Последнее слово прозвучало безумным криком, и мрачное эхо вернуло его. Конан застыл, оцепенев: неужели его зарежут, как барана? И вдруг над плечом негра он увидел что-то, раскачивающееся в темноте.
— Тзота никогда ничего не узнает, — хохотал негр. Он упивался своим триумфом, был опьянен своей ненавистью, и не мог почувствовать смерть, стоявшую уже за плечами. — Он не скоро спустится в подземелье, а к тому времени демоны уже вытащат твои кости из цепей, Амра! А у меня будет твоя голова!

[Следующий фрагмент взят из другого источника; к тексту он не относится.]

-- ==== Sys2Proof/Word.lean ====
section
/-! DEFINITION. The machine's words: registers and addresses of 64 bits, bytes, and the small fields that
name registers, predicates, tiles and handles (R4, R10, R11, R27). -/
namespace Sys2Proof

/-- A 64-bit register, address or control word (R10, R27). -/
abbrev Word := BitVec 64

/-- One byte of memory. -/
abbrev Byte := BitVec 8

/-- A general register number, g0 to g15 (R10). -/
abbrev Reg := BitVec 4

/-- A predicate number, p0 to p7 (R11). -/
abbrev Pred := BitVec 3

/-- An 8-bit handle field: a tile t0 to t255, or a deckle or channel number still to be checked (R75). -/
abbrev Handle := BitVec 8

end Sys2Proof
end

Он расставил огромные ноги и поднял массивную шпагу. Крепкие мышцы перекатывались под черной кожей, блестели под светом факела. В ту же секунду гигантская тень сзади него выпрямилась и ударила…

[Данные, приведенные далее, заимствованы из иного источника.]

/-! ### COPY and COPYM (R261, R262) -/

def execCopyIn (g : Guard) (td dk ch : Handle) (s : State) : Out :=
  guarded g false 12 s fun c =>
    let q := quireOf s.cur
    withCopyTile s c ch td true
      (match memSlice s q dk (widRead c) c.levels true, tileSlice s q td (widRead c) c.levels true with
       | some m, some t =>
         if slicesMatch m t then match slotFor (tileAt s q td) (0x8000 + q) with
           | some sl => makeJob s c ⟨ch.toNat, .copyIn, m, t, none, some td.toNat, deckleAt s q dk.toNat, sl⟩
           | none => bad s (operand td.toNat)
         else bad s (operand dk.toNat)
       | _, _ => bad s (operand dk.toNat))

def execCopyOut (g : Guard) (ts dk ch : Handle) (s : State) : Out :=
  guarded g false 12 s fun c =>
    let q := quireOf s.cur
    withCopyTile s c ch ts false
      (match memSlice s q dk (widRead c) c.levels true, tileSlice s q ts (widRead c) c.levels true with
       | some m, some t =>
         if slicesMatch m t then makeJob s c ⟨ch.toNat, .copyOut, t, m, some ts.toNat, none, deckleAt s q dk.toNat, none⟩
         else bad s (operand dk.toNat)
       | _, _ => bad s (operand dk.toNat))

def execCopym (g : Guard) (ts dk ch : Handle) (s : State) : Out :=
  guarded g false 12 s fun c =>
    let q := quireOf s.cur
    withCopyTile s c ch ts false
      (match memSlice s q dk (widRead c) c.levels true, tileSlice s q ts (widRead c) c.levels true with
       | some m, some t =>
         if slicesMatch m t && bits (dkBase (deckleAt s q dk.toNat)).toNat 56 8 == 0 then
           makeJob s c ⟨ch.toNat, .copym, t, m, some ts.toNat, none, deckleAt s q dk.toNat, none⟩
         else bad s (operand dk.toNat)
       | _, _ => bad s (operand dk.toNat))

/-! ### COPYR (R263) -/

/-- The next job number toward a device (R355). -/
def jobNumber (s : State) (dev : Nat) : Nat := (Sparse.get 0 s.fabric.jobNo dev).toNat

def bumpJobNumber (s : State) (dev : Nat) : State :=
  s.setFabric { s.fabric with jobNo := Sparse.modify 0 s.fabric.jobNo dev (· + 1) }

def execCopyr (g : Guard) (ch : Handle) (ra : Reg) (quire : BitVec 7) (td ts : Handle) (s : State) : Out :=
  guarded g false 12 s fun c =>
    let q := quireOf s.cur
    withCopyTile s c ch ts false
      (let r := (c.reg ra).toNat
       match tileSlice s q ts (widRead c) c.levels true, (partOf s s.cur).bind fun n => rankDev s n r with
       | some t, some dev =>
         let total := (linearBytes t).length
         let k : JobKind := .copyrSend dev r quire.toNat td.toNat (jobNumber s dev) total 0 (total == 0)
         match makeJob s c ⟨ch.toNat, k, t, t, some ts.toNat, none, 0, none⟩ with
         | (s1, e) => (if s1.front.nextId = s.front.nextId then s1 else bumpJobNumber s1 dev, e)
       | _, _ => bad s (operand r))

/-! ### Element events (R259, R260) -/

/-- The bytes a job reads, in linear order. -/
def jobReads (j : Job) : List Nat :=
  match j.kind with
  | .copyrRecv .. => []
  | _ => linearBytes j.src

/-- A memory address seen by a die view (R262). -/
def dieAddr (a die : Nat) : Nat := a % 2 ^ 56 + (0x40 + die) * 2 ^ 56

/-- Source and destination bytes of a job, in the order that decides shared bytes. -/
def jobPairs (j : Job) : List (Nat × Nat) :=
  match j.kind with
  | .copyIn | .copyOut => copyPairs j.src j.dst
  | .copym => [0, 1, 2, 3].flatMap fun d => (copyPairs j.src j.dst).map fun p => (p.1, dieAddr p.2 d)
  | .copyrSend .. | .copyrRecv .. => []

def gotByte (j : Job) (a : Nat) : Option Byte := Sparse.get none j.got a

/-- Whether a destination byte has been written: `wr` numbers 8-byte units. -/
def written (j : Job) (a : Nat) : Bool := j.wr.contains (a / 8)

/-- The place of a granule of a job's slice: the first byte's key, the granule event, or the fault of its Resolve, an inner
none where its walk must wait (R29, R259). -/
def granuleAt (s : State) (q : Nat) (j : Job) (vat : Bool) (a : Nat) (acc : Acc) (op : GOp) :
    State × Except Stop (Nat × GEv) :=
  if vat then
    let b := a / 32 * 32
    (s, .ok (b, ⟨b, 32, .coherent, BitVec.ofNat 64 b, acc, .v, op⟩))
  else
    let w : Word := BitVec.ofNat 64 (a / 32 * 32)
    match resolve s (j.by_.who q) (BitVec.ofNat 64 a) acc with
    | (s1, .error e) => (s1, .error (e.map fun t => { t with info := w }))
    | (s1, .ok (.remote _)) => (s1, .error (some (accTrap .address w acc 0)))
    | (s1, .ok (.locs [])) => (s1, .error (some (accTrap .translation w acc 2)))
    | (s1, .ok (.locs (l :: _))) =>
      let n := granSize l.pa
      (s1, .ok (a / n * n, ⟨l.pa / n * n, n, l.coh, BitVec.ofNat 64 (a / n * n), acc, .v, op⟩))

def jobDoer (q : Nat) (j : Job) : Doer := ⟨some (.job q j.id), q, j.by_.task, j.by_.part, false⟩

def inRange (b n a : Nat) : Bool := b ≤ a && a < b + n

/-- The bytes of a COPYR slice that one BDATA packet carries: up to 4 KiB (R342). -/
def chunkBytes : Nat := 4096

/-- ARG of BDATA (R342). -/
def bdataArg (quire tile off total num : Nat) : Nat :=
  pack [(7, quire), (1, 0), (8, tile), (32, off), (32, total), (16, num)]

/-- An earlier COPYR to the same device has packets still to send (R265, R355). -/
def earlierSend (s : State) (dev id : Nat) : Bool :=
  s.quires.any fun e => e.2.jobs.any fun j => match j.kind with
    | .copyrSend d _ _ _ _ total sent _ => d == dev && j.id < id && sent < total && !j.faulted
    | _ => false

/-- A COPYR within the rank whose die link has failed (R263, R303). -/
def ownCut (s : State) (j : Job) : Bool :=
  match j.kind with
  | .copyrSend dev _ quire _ _ _ _ acked => dev == myDev s && !acked && linkDown s (dieOf j.by_.pos) (dieOfQuire quire)
  | _ => false

/-- The next packet of a send job whose bytes have been read goes out, in ascending offset, after those of every earlier
COPYR to the device (R265, R355); to the own rank the bytes wait for their BDATA events (R263). A destination that cannot be
reached, or a failed die link within the rank, faults the job with LINK (R303, R348, R401). -/
def sendChunk (s : State) (q : Nat) (j : Job) : Option State :=
  match j.kind with
  | .copyrSend dev rank quire tile num total sent acked =>
    let part := (linearBytes j.src).drop sent |>.take chunkBytes
    if ownCut s j then some (jobFault s q j (accTrap .link (freeInfo .link num) .none 0))
    else if part.isEmpty || (part.any fun a => (gotByte j a).isNone) || earlierSend s dev j.id then none
    else if dev ≠ myDev s ∧ !reachable s j.by_.part dev then some (jobFault s q j (accTrap .link (freeInfo .link num) .none 0))
    else
      let data := part.map fun a => (gotByte j a).getD 0
      let s1 := setJob s q { j with kind := .copyrSend dev rank quire tile num total (sent + data.length) acked }
      some (if dev = myDev s then s1
        else enqueue s1 (j.by_.part.getD 0) dev tBDATA (bdataArg quire tile sent total num) data (some (q, j.id)) none)
  | _ => none

/-- Source bytes that an event has read, from the byte whose key is `b`. -/
def jobGot (s : State) (q : Nat) (j : Job) (b : Nat) (data : List Byte) : State :=
  let want := (jobReads j).filter fun x => inRange b data.length x && (gotByte j x).isNone
  setJob s q { j with got := want.foldl (fun m x => Sparse.set none m x (some (data.getD (x - b) 0))) j.got }

/-- One EREAD event of a job; through the Host Port its bytes come with the completion (R172). -/
def jobRead (s : State) (q : Nat) (j : Job) (a : Nat) : Option State :=
  match granuleAt s q j j.src.vat a .eread .read with
  | (s1, .error (some t)) => some (jobFault s1 q j t)
  | (s1, .error none) => moved s s1
  | (s1, .ok (b, ev)) =>
    if (jobReads j).any fun x => inRange b ev.len x && (gotByte j x).isNone then
      match tryEvent s1 (jobDoer q j) ev with
      | .did s2 data => some (jobGot s2 q j b data)
      | .trap s2 t => some (jobFault s2 q j t)
      | .gone s2 => some s2
      | .waits s2 => moved s s2
    else none

/-- Bytes at offsets as runs of neighbours. -/
def byteRuns : List (Nat × Byte) → List (Nat × List Byte)
  | [] => []
  | (a, x) :: r => match byteRuns r with
    | (b, d) :: m => if b = a + 1 then (a, x :: d) :: m else (a, [x]) :: (b, d) :: m
    | [] => [(a, [x])]

/-- Bytes in ascending offset. -/
def sortBytes (l : List (Nat × Byte)) : List (Nat × Byte) :=
  (List.range 32).filterMap fun i => (l.find? (·.1 == i)).map fun e => (i, e.2)

/-- Bytes put into a granule whose event has been allowed at its place: a copy's bytes and mask, the Host Port's posted
writes, or the Home's (R150, R154, R172, R259). -/
def putBytes (s : State) (d : Doer) (ev : GEv) (l : List (Nat × Byte)) : State :=
  match placeOf d ev with
  | .copy =>
    match copyOf s d.quire ev.coh (lineOf ev.pa) with
    | some c =>
      let data := l.foldl (fun x e => splice x ((ev.pa + e.1) % 128) [e.2]) c.data
      let mask := l.foldl (fun m e => m ||| maskOf ((ev.pa + e.1) % 128) 1) c.mask
      let full := (List.range 32).all fun i => l.any fun e => (ev.pa + e.1) % 32 == i
      let s1 := putCopy s d.quire ev.coh { c with
          data := data, mask := mask,
          poison := if full then clearCovered c.poison (ev.pa % 128 / 32 * 32) 32 else c.poison }
      l.foldl (fun s e => wakeAt s (ev.pa + e.1) 1 (fun q k =>
          k == ev.coh && (if k = .scopedQ then q == d.quire else dieOfQuire q == dieOfQuire d.quire)) none) s1
    | none => s
  | .pcie => (byteRuns (sortBytes l)).foldl (fun s r =>
      hostPush s d { ev with pa := ev.pa + r.1, len := r.2.length, addr := addrPlus ev.addr r.1, op := .write r.2 } false) s
  | _ => applyBits s d.part (l.map fun e => (ev.pa + e.1, 255, e.2.toNat))

/-- Bytes added to a producer slot's arrived count, or none where they would take it above its expected count
(R167, R203). -/
def arrive (s : State) (q : Nat) (j : Job) (n : Nat) : Option State :=
  match j.slot, j.dstTile with
  | some i, some t =>
    let x := tileFor s q j.by_.task t
    let p := slotAt x i
    if p.expect.toNat < p.arrived.toNat + n then none
    else some (setTileFor s q j.by_.task t (setSlot x i { p with arrived := p.arrived + BitVec.ofNat 32 n }))
  | _, _ => some s

/-- The bytes of a write event, one for each destination byte: offset and value, later pairs winning. -/
def writeBytesOf (j : Job) (b : Nat) (l : List (Nat × Nat)) : List (Nat × Byte) :=
  l.foldl (fun m p => m.filter (·.1 != p.2 - b) ++ [(p.2 - b, (gotByte j p.1).getD 0)]) []

/-- COPYM stores to REPL pages only: any other page faults the job with ADDRESS (R262). -/
def copymFault (s : State) (q : Nat) (j : Job) (a : Nat) : Option Trap :=
  match j.kind with
  | .copym =>
    match (translate s (j.by_.who q) (BitVec.ofNat 64 a) .ewrite).2 with
    | .ok l => if l.kind = .repl then none else some (accTrap .address (BitVec.ofNat 64 (a / 32 * 32)) .ewrite 0)
    | .error _ => none
  | _ => none

/-- A channel's declared range notes the bytes that its own jobs have written there (R166, R267). -/
def noteFilled (s : State) (q : Nat) (j : Job) (l : List Nat) : State :=
  let x := chanAt s q j.ch
  setChan s q j.ch { x with
    filled := l.foldl (fun m a => if inRange x.lo x.len a then Sparse.set false m a true else m) x.filled }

Звук удара эхом отозвался в подземелье. Толстые губы негра раскрылись от боли, но ни одного звука не вырвалось из них. Удар треугольной головы отбросил черное тело в конец коридора; извивающаяся масса скользнула за ним, обвила его сверкающими белыми кольцами, и Конан услышал страшный хруст костей. Шпага и ключи выпали из рук негра, связка лежала теперь у самых ног Конана.

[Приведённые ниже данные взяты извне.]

/-- VSEL (R219). -/
def selOk (v : VecOp) : Bool := shapesOk v && fmtIs fmtInt v.a && sameFmt v.b v.d && sameFmt v.c v.d

def execVsel (g : Guard) (td ta tb : Handle) (c : TSrc) (s : State) : Out :=
  vecIssue g (.vsel g td ta tb c) ⟨some td, some ta, some tb, tsTile c, tsReg c, false, false, 8⟩ 1 selOk destCount s

/-- VCVT (R220). -/
def cvtOk (v : VecOp) : Bool := shapesOk v && fmtIs fcvtFmt v.d && fmtIs fcvtFmt v.a

def execVcvt (g : Guard) (o : VecUn) (s : State) : Out := vecIssue g (.vcvt g o) (vin1 o true) 1 cvtOk destCount s

/-- VQUANT (R221). -/
def quantOk (v : VecOp) : Bool :=
  fmtIs scalarFloat v.a && fmtIs fmtBlock v.d && sameExt v.a v.d && (extOfOp v.d).getD 0 0 % 64 == 0

def execVquant (g : Guard) (o : VecUn) (s : State) : Out := vecIssue g (.vquant g o) (vin1 o true) 1 quantOk destCount s

def bitwiseOp : RedOp → Bool
  | .and | .or | .xor => true
  | _ => false

def setAxis (l : List Nat) (k v : Nat) : List Nat := l.set k v

/-- VRED and VSCAN (R222, R223): the kinds, and the destination's extents. -/
def redOk (op : RedOp) (want : List Nat → List Nat) (v : VecOp) : Bool :=
  extOfOp v.d == want (extOfOp v.a)
  && (if isFloating v then fmtIs fmtFloat v.a && !v.sf && !bitwiseOp op else fmtIs vecInt v.d && fmtIs vecInt v.a)

def vinRed (o : VecRed) : VIn := ⟨some o.td, some o.ta, none, none, none, o.sf, true, 8⟩

def execVred (g : Guard) (o : VecRed) (s : State) : Out :=
  vecIssue g (.vred g o) (vinRed o) 1 (redOk o.op fun e => setAxis e o.axis.toNat 1) srcCount s

def execVscan (g : Guard) (o : VecRed) (s : State) : Out :=
  vecIssue g (.vscan g o) (vinRed o) 1 (redOk o.op id) srcCount s

/-- Two entries of a list exchanged. -/
def swapAt (l : List Nat) (a b : Nat) : List Nat := (l.set a (l.getD b 0)).set b (l.getD a 0)

/-- VTRANS (R224). -/
def execVtrans (g : Guard) (td ta : Handle) (axa axb : BitVec 3) (s : State) : Out :=
  vecIssue g (.vtrans g td ta axa axb) ⟨some td, some ta, none, none, none, false, false, 8⟩ 1
    (fun v => sameFmt v.a v.d && extOfOp v.d == swapAt (extOfOp v.a) axa.toNat axb.toNat) destCount s

/-- VPERM (R224). -/
def execVperm (g : Guard) (td ta tb : Handle) (axis : BitVec 3) (s : State) : Out :=
  vecIssue g (.vperm g td ta tb axis) ⟨some td, some ta, some tb, none, none, false, false, 8⟩ 1
    (fun v => sameFmt v.a v.d && fmtIs fmtInt v.b && sameExt v.d v.b
      && setAxis (extOfOp v.a) axis.toNat 1 == setAxis (extOfOp v.d) axis.toNat 1) destCount s

/-- VBCAST (R225). -/
def execVbcast (g : Guard) (td : Handle) (a : TSrc) (s : State) : Out :=
  vecIssue g (.vbcast g td a) ⟨some td, tsTile a, none, none, tsReg a, false, false, 8⟩ 1
    (fun v => sameFmt v.a v.d && broadcasts v.d v.a) destCount s

def vidx : VIdx → Nat
  | .short i => i.toNat
  | .long i => i.toNat

def vidxLen : VIdx → Nat
  | .short _ => 8
  | .long _ => 12

/-- VEXT (R225). -/
def execVext (g : Guard) (rx : Reg) (ta : Handle) (i : VIdx) (s : State) : Out :=
  vecIssue g (.vext g rx ta i) ⟨none, some ta, none, none, none, false, false, vidxLen i⟩ 1
    (fun v => vidx i < countOf v.a) (fun _ => 1) s

/-- VINS (R225). -/
def execVins (g : Guard) (td : Handle) (rx : Reg) (i : VIdx) (s : State) : Out :=
  vecIssue g (.vins g td rx i) ⟨some td, none, none, none, some rx, false, false, vidxLen i⟩ 1
    (fun v => vidx i < countOf v.d) (fun _ => 1) s

def vamt : VAmt → Int
  | .short i => i.toInt
  | .long i => i.toInt

def vamtLen : VAmt → Nat
  | .short _ => 8
  | .long _ => 12

/-- VSHIFT (R226). -/
def execVshift (g : Guard) (td ta : Handle) (axis : BitVec 3) (amt : VAmt) (fill : Option Reg) (s : State) : Out :=
  vecIssue g (.vshift g td ta axis amt fill) ⟨some td, some ta, none, none, fill, false, false, vamtLen amt⟩ 1
    (fun v => sameFmt v.a v.d && sameExt v.a v.d) destCount s

/-! ### Elements (R211, R216) -/

/-- A byte of the granules that the operation has read. -/
def vecByte (v : VecOp) (a : Nat) : Byte :=
  match v.got.find? (·.1 == a / 32) with
  | some x => x.2.getD (a % 32) 0
  | none => 0

/-- An element's raw bits, from what the operation has read. -/
def vecElem (v : VecOp) (sl : Slice) (ix : List Nat) : Nat :=
  let a := elemAddr sl ix
  takeElem sl.fmt a.2 ((List.range (elemSpan sl.fmt a.2)).map fun i => vecByte v (a.1.toNat + i))

/-- The index that serves `ix` in a source with extents of 1 (R211). -/
def bcastIx (sl : Slice) (ix : List Nat) : List Nat :=
  axes.map fun k => if sl.ext.getD k 1 = 1 then 0 else ix.getD k 0

/-- An operand at a destination index: a tile's element, or the low bits of g[RX]. -/
def operandAtIx (v : VecOp) (sl : Option Slice) (f : Fmt) (ix : List Nat) : Nat :=
  match sl with
  | some x => vecElem v x (bcastIx x ix)
  | none => v.rx.toNat % 2 ^ fmtBits f

def fmtOr (sl : Option Slice) (f : Fmt) : Fmt :=
  match sl with
  | some x => x.fmt
  | none => f

/-- The exact result of a floating arithmetic instruction (R217). -/
def fltArith (i : Instr) (mode : Nat) (a b c : Val) : Exact × Flags :=
  match i with
  | .vadd .. => exactly (addVal mode a b)
  | .vsub .. => exactly (addVal mode a (negVal b))
  | .vmul .. => exactly (mulVal a b)
  | .vfma .. => exactly (fmaVal mode a b c)
  | .vdiv .. => divVal a b
  | .vsqrt .. => sqrtVal a
  | .vrsqrt .. => rsqrtVal a
  | .vexp2 .. => exp2Val a
  | .vlog2 .. => log2Val a
  | .vmin .. => (.of (minVal a b), 0)
  | .vmax .. => (.of (maxVal a b), 0)
  | .vabs .. => (.of (if negOf a then negVal a else a), 0)
  | .vneg .. => (.of (negVal a), 0)
  | _ => (.of a, 0)

/-- The exact result of an integer arithmetic instruction (R217). -/
def intArith (i : Instr) (a b : Int) : Int :=
  match i with
  | .vadd .. => a + b
  | .vsub .. => a - b
  | .vmul .. => a * b
  | .vmin .. => min a b
  | .vmax .. => max a b
  | .vabs .. => a.natAbs
  | .vneg .. => -a
  | _ => a

/-- Whether a major is of the elementwise arithmetic group. -/
def isArith : Instr → Bool
  | .vadd .. | .vsub .. | .vmul .. | .vfma .. | .vdiv .. | .vsqrt .. | .vrsqrt .. | .vexp2 .. | .vlog2 .. | .vmin ..
  | .vmax .. | .vabs .. | .vneg .. => true
  | _ => false

def vecCtl (v : VecOp) (f : Fmt) : Ctl := ⟨opMode v.rm, false, v.ftz && flushable f, 0⟩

Он хотел наклониться, но цепь оказалась слишком короткой. Задыхаясь от диких ударов сердца, Конан сбросил сандалию, подцепил ключи пальцами ноги, а затем поднял ногу и жадно схватил связку, едва удержавшись от торжествующего крика.
Еще минута — и он свободен. Конан подобрал шпагу, огляделся. Глаза его встретили темноту, в которой змея волокла что-то раздробленное, ничем уже не напоминающее человеческое тело. Конан повернулся к открытой двери. Несколько шагов, и он уже на пороге, но под сводами раздался резкий смех, решетка с шумом захлопнулась, и упала тяжелая щеколда. Сквозь брусья он увидел ухмыляющуюся физиономию: евнух вовремя хватился своих ключей. Но как же он не заметил шпаги в руках пленника? Безбожно бранясь, с быстротой кобры Конан метнулся к евнуху. Широкое лезвие просвистело между брусьями, и смех Шукели превратился в хрип. Евнух согнулся пополам и упал, схватившись за живот, откуда вылезали внутренности.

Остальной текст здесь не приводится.